Сон медленно выпускает меня из своих объятий, и, тяжело дыша, я фокусируюсь на темноте в комнате. Окно открыто, и ветер колышет невесомую белую ткань балдахина над кроватью. Короткие вдохи пронзают мою грудь словно кинжалы, а бисеринки пота скатываются по моим вискам. Я стягиваю с себя одеяло и делаю пару шагов к окну, моей единственной незримой связи с реальным миром.
Встаю на колени на мягкую подушку и ложусь верхней частью своего тела на подоконник. Сегодня темно. Зловещий полумесяц словно изогнутый остроконечный портал в неизвестность. Ночной воздух ласкает мою кожу, и я закрываю глаза. Если бы у меня была возможность выпрыгнуть из окна, то смогла бы я допрыгнуть до этого полумесяца? Повисеть на нём, пока не взойдёт солнце? А будет ли от этого польза, если даже при дневном свете я не могу избавиться от демонов и теней, преследующих меня?
Тьма поглощает всё пространство подо мной, и мне приходится всматриваться вниз пристальнее. Но я знаю, что кусты роз всё там же, под моим окном. Если бы я упала и разбилась на тысячу осколков, цвет моей крови идеально совпал бы с цветом их лепестков.
Я покидаю подоконник и направляюсь к стене, на которой каждый день делаю отметки о количестве дней, проведённых в этом месте. Они сливаются в бесконечную цепь, и я кричу. Ногтями я сдираю обои, прокладывая дорожку к нанесённым отметкам.
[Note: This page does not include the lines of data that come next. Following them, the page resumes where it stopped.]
theorem witness_SettingsAndTables :
    (tSv0.golden = true ∧
      tSv1.golden = false ∧
      ((tSv1.mgrOp fun (x : LongOp) => x == LongOp.settingsSave) = some (tHs LongOp.settingsSave)) ∧
      tSv2.golden = false ∧
      ((tSv2.mgrOp fun (x : LongOp) => x == LongOp.settingsSave) = none) ∧
      tCp0.fw.save = some (tSvS 0 false (some 300)) ∧
      (tSvS 0 false (some 300)).copy < 2 ∧
      tCp1.fw.save = some (tSvS 1 false none) ∧
      (tSvS 1 false none).copy < 2 ∧
      tCp2.fw.save = some (tSvS 2 false (some 300)) ∧
      (tSvS 2 false (some 300)).copy = 2 ∧
      (tSvS 2 false (some 300)).forAct = false) ∧
    (tCp2.fw.act = none ∧
      tCp2.fw.saveWait = none ∧
      tCp2a.fw.save = some (tSvS 2 true none) ∧
      (tSvS 2 true none).copy = 2 ∧
      (tSvS 2 true none).forAct = true ∧
      tCp2a.fw.act = some { seq := 300, stage := 2 : Activation } ∧
      tBase.fw.save = none ∧
      tGwOk.fw.save = none ∧
      tGwOk.fw.act = none ∧
      tGwOk.fw.saveWait = some 300 ∧
      tGwOk.bankFree tGwOk.fw.setBank = true ∧
      (Option.all (fun (x : Switching) => x.rollback) tGwOk.fw.switch = true)) ∧
    (tGw.fw.save = none ∧
      tGw.fw.act = none ∧
      tGw.fw.saveWait = some 300 ∧
      (tGw.bankFree tGw.fw.setBank = false ∨ Option.all (fun (x : Switching) => x.rollback) tGw.fw.switch = false) ∧
      tGa.fw.save = none ∧
      tGa.fw.act = some { seq := 300, stage := 1 : Activation } ∧
      { seq := 300, stage := 1 : Activation }.stage = 1 ∧
      tGa.bankFree (1 - tGa.fw.setBank) = true ∧
      tGaNo.fw.save = none ∧
      tGaNo.fw.act = some { seq := 300, stage := 1 : Activation } ∧
      tGaNo.bankFree (1 - tGaNo.fw.setBank) = false ∧
      (tBase.fw.save.isSome = true ∨ tBase.fw.act = none ∧ tBase.fw.saveWait = none)) ∧
    ((tCp0.fw.save.isSome = true ∨ tCp0.fw.act = none ∧ tCp0.fw.saveWait = none) ∧
      tBase.journal = [] ∧
      tJr.journal = [(1, 2, 3, []), (2, 3, 4, [])] ∧
      (tJr.ntHalf tJr.half).base = some { seq := 4, nodes := [], quar := [] : NtBase } ∧
      tJr.half < 2 ∧
      tJr0.journal = [(1, 2, 3, [])] ∧
      (tJr0.ntHalf tJr0.half).base = none ∧
      tMotionY.pagesOpen 5 = true ∧
      (tMotionY.fn 5).share.motion = true ∧
      tMotionN.pagesOpen 5 = true ∧
      (tMotionN.fn 5).share.motion = false ∧
      (0 = 0 ∨ tBase.pagesOpen 0 = false)) ∧
    ((List.filter (fun (x : Nat × Node) => x.snd.waitNonce) tBase.nodes = []) ∧
      tBase.fw.rngWait = []) ∧
    tSv0.runs 0 1 72 tXs8 ∧
    tSv0.cqTakes 0 tXs8 ∧
    tSv1.runs 0 1 72 tXs8 ∧
    tSv1.cqTakes 0 tXs8 ∧
    tSv2.runs 0 1 72 tXs8 ∧
    tSv2.cqTakes 0 tXs8 ∧
    tSv2.handleRoom 0 :=
  ⟨by decide +kernel, by decide +kernel, by decide +kernel, by decide +kernel, by decide +kernel, runs_of (by decide +kernel), takes_of (by decide +kernel), runs_of (by decide +kernel), takes_of (by decide +kernel), runs_of (by decide +kernel), takes_of (by decide +kernel), room_of (by decide +kernel)⟩

end TestActivation

/-! ## Witnesses: resets -/

namespace TestReset

def tPo (st : PowSt) (reset : Option Nat) (hd : List HeldAcc) : State :=
  tTile 1 { ready := reset.isNone, align := .locked, pow := st, resetAt := reset, pwr := { held := hd } }
def tPinsLow : State := { tBase with ready := false, pins := { perst := false, supply := true } }
def tPinsLowN : State := { tBase with ready := false, pins := { perst := false, supply := false } }
def tPinsNo : State := { tBase with ready := false, pins := { perst := true, supply := false } }
def tD3 : State := { tFn 0 { dstate := 3 } with link := 1 }
def tBooting : State := { State.reset with boot := { running := true } }
def tRn : State := tPo .run none []
def tDz : State := tPo .doze none []
def tDry : State := tPo .drying none []
def tSl : State := tPo .drydown none []
def tOff : State := tPo .off none []
def tRs : State := tPo .run (some 0) []
def tRsHeld : State := tPo .run (some 0) [regAcc pTIL 1 0x00C 4]
def tPrt (st : PowSt) (reset : Option Nat) : State := { tPo st reset [] with ports := [(16, { hop := .up, quarPort := true })], regs := [(regKey pTPT 16 0x050, 0x123)] }
def tPrtUp : State := tPrt .run none
def tPrtSl : State := tPrt .drydown none
def tPrtRs : State := tPrt .run (some 0)
def tFwPend : State := { tFn 0 { handles := [{ seq := 300, cid := 1, opc := 0x42, op := .fwVerify }] } with link := 1 }

theorem witness_PackageReset :
    ((Instr.powerOn = Instr.powerOn ∨ Instr.powerOn = Instr.supplyDrop ∨ Instr.powerOn = Instr.perstAssert ∧ tBase.pins.perst = true) ∧
      (Instr.supplyDrop = Instr.powerOn ∨ Instr.supplyDrop = Instr.supplyDrop ∨ Instr.supplyDrop = Instr.perstAssert ∧ tBase.pins.perst = true) ∧
      (Instr.perstAssert = Instr.powerOn ∨ Instr.perstAssert = Instr.supplyDrop ∨ Instr.perstAssert = Instr.perstAssert ∧ tBase.pins.perst = true) ∧
      (Instr.perstAssert = Instr.powerOn ∨ Instr.perstAssert = Instr.supplyDrop ∨ Instr.perstAssert = Instr.perstAssert ∧ tPinsNo.pins.perst = true) ∧
      tPinsLow.pins.perst = false ∧
      tPinsLow.pins.supply = true ∧
      tPinsLowN.pins.perst = false ∧
      tPinsLowN.pins.supply = false ∧
      tBase.pins.perst = true ∧
      tPinsNo.pins.perst = true ∧
      tPinsNo.pins.supply = false ∧
      tBase.pins.supply = true) ∧
    (tBase.powered = true ∧
      (tBase.fn 0).dstate = 0 ∧
      tPinsNo.powered = false ∧
      (tPinsNo.powered = false ∨ (tPinsNo.fn 0).dstate ≠ 0) ∧
      (tD3.powered = false ∨ (tD3.fn 0).dstate ≠ 0) ∧
      tBooting.ready = false ∧
      tBooting.boot.running = true ∧
      tBooting.boot.dead = false ∧
      (tBase.ready = true ∨ tBase.boot.running = false ∨ tBase.boot.dead = true)) :=
  ⟨by decide +kernel, by decide +kernel⟩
Я подхожу к кровати, сминаю лёгкую ткань в кулаке и пытаюсь сорвать её с балдахина до тех пор, пока мои руки не начинают гореть. Балдахин похож на невесомое облако, но мой пронзительный крик его абсолютно не пугает. Он продолжает приглашать меня, обманом завлекая лечь спать под его лёгкой пеленой и снова проснуться в окружении красного бархата и солнечной позолоты.
Мне всё же удаётся сорвать непослушную ткань, после этого я мчусь к двери и со всей силы стучу по ней кулаками. Упираясь всем телом, я тяну дверную ручку. Она со скрипом проворачивается, но не поддаётся. Я не могу остановить крики, содержимое желудка грозится вырваться наружу. Я хочу выбраться. Я хочу на свободу.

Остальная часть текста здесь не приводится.